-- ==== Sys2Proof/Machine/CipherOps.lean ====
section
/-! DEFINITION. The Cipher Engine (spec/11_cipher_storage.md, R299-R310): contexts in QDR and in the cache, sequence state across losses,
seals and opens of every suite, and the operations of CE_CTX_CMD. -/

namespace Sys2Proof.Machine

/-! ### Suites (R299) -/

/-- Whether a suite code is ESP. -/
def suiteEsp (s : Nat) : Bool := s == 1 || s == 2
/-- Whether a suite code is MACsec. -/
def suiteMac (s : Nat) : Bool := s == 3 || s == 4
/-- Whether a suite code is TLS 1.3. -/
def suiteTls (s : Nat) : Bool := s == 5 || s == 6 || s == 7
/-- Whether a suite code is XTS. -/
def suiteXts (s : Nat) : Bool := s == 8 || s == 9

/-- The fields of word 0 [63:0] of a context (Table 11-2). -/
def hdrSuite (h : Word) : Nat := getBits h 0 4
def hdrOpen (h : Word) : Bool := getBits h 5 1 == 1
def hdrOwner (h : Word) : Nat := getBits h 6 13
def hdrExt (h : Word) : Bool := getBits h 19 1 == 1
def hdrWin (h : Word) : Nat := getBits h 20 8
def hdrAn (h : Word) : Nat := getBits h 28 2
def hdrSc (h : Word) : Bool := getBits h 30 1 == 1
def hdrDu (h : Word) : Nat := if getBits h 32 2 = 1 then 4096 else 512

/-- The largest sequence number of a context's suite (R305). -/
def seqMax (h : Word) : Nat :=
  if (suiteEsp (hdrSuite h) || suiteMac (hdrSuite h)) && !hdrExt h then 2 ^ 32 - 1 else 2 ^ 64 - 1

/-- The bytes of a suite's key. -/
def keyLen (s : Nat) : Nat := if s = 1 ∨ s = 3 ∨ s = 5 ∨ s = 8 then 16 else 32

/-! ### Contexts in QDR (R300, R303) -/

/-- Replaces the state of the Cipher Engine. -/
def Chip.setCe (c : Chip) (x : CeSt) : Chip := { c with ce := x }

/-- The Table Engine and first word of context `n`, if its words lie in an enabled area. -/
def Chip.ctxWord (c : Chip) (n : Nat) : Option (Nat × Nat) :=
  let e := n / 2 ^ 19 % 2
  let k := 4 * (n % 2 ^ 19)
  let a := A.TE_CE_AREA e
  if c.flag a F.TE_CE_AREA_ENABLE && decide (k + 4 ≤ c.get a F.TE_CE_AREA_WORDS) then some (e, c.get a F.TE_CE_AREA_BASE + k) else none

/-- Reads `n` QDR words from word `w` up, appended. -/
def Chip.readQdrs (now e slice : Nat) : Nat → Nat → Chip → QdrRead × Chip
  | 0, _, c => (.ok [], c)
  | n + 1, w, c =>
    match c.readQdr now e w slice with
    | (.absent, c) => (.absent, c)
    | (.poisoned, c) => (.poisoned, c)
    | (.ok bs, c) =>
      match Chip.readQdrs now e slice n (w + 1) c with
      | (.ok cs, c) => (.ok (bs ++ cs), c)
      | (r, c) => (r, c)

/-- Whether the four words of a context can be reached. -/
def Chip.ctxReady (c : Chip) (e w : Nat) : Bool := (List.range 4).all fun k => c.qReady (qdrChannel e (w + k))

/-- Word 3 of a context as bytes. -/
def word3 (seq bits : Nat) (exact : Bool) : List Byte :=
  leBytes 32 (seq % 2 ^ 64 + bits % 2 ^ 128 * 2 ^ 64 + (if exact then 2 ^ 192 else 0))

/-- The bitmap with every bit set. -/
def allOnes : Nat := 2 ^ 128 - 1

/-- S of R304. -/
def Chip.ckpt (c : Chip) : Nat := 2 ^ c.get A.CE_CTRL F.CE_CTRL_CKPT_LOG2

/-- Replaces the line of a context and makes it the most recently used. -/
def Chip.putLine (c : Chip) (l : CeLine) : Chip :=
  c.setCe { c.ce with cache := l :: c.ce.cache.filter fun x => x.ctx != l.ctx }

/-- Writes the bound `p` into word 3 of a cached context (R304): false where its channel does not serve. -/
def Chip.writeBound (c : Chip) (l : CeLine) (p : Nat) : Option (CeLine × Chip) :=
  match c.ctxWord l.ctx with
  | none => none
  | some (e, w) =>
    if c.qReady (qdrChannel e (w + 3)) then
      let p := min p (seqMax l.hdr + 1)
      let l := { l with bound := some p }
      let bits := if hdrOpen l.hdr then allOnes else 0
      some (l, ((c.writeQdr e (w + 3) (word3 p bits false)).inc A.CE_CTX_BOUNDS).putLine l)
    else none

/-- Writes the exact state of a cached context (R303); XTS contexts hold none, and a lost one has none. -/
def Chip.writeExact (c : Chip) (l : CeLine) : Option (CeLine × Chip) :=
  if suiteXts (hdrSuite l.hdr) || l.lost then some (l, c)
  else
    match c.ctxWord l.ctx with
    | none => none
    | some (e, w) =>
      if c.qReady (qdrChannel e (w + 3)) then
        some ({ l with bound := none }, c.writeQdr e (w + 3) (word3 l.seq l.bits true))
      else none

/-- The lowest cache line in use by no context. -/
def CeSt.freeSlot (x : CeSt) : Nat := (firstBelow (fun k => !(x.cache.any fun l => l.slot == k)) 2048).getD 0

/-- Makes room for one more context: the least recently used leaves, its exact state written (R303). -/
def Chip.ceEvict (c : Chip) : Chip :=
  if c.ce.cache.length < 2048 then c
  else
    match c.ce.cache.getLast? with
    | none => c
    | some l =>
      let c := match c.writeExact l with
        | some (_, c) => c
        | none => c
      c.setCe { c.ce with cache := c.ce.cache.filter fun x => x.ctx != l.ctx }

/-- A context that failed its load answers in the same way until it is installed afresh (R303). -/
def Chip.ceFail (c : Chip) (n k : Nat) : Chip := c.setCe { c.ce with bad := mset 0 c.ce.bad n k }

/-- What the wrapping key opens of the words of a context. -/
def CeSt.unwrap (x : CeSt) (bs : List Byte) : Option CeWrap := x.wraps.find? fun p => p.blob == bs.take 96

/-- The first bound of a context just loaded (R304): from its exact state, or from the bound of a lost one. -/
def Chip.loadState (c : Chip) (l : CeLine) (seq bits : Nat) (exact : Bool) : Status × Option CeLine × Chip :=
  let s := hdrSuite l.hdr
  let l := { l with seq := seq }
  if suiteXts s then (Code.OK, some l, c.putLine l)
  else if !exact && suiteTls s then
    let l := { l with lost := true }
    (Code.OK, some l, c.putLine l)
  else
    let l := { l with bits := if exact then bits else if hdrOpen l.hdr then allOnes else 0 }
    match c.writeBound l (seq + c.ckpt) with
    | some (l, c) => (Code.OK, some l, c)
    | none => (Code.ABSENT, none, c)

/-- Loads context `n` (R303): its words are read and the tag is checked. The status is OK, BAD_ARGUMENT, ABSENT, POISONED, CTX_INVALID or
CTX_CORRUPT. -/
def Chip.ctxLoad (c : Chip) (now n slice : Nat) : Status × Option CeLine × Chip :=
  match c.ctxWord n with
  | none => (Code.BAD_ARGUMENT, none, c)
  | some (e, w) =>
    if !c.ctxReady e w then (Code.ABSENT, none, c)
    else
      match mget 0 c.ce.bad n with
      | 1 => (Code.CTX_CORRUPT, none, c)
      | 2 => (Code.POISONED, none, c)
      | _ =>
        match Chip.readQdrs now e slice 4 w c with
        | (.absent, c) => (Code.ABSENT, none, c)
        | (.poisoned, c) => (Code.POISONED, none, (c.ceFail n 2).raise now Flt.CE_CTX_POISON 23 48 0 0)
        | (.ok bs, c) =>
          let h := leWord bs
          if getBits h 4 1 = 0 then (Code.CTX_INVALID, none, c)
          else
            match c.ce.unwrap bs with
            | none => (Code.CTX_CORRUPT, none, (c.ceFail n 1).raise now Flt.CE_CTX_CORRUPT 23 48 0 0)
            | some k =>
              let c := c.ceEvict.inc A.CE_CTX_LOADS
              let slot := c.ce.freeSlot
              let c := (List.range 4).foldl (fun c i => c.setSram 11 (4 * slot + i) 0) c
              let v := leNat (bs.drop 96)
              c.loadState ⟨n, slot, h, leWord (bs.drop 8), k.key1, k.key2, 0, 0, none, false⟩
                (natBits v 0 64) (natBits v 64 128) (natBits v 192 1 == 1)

Goal of the exercise:
Within the material above, transcribe exactly the lines that run from the line holding "l with bits" through the line holding "none => (Code.ABSENT, none, c)".

Your response:
    let l := { l with bits := if exact then bits else if hdrOpen l.hdr then allOnes else 0 }
    match c.writeBound l (seq + c.ckpt) with
    | some (l, c) => (Code.OK, some l, c)
    | none => (Code.ABSENT, none, c)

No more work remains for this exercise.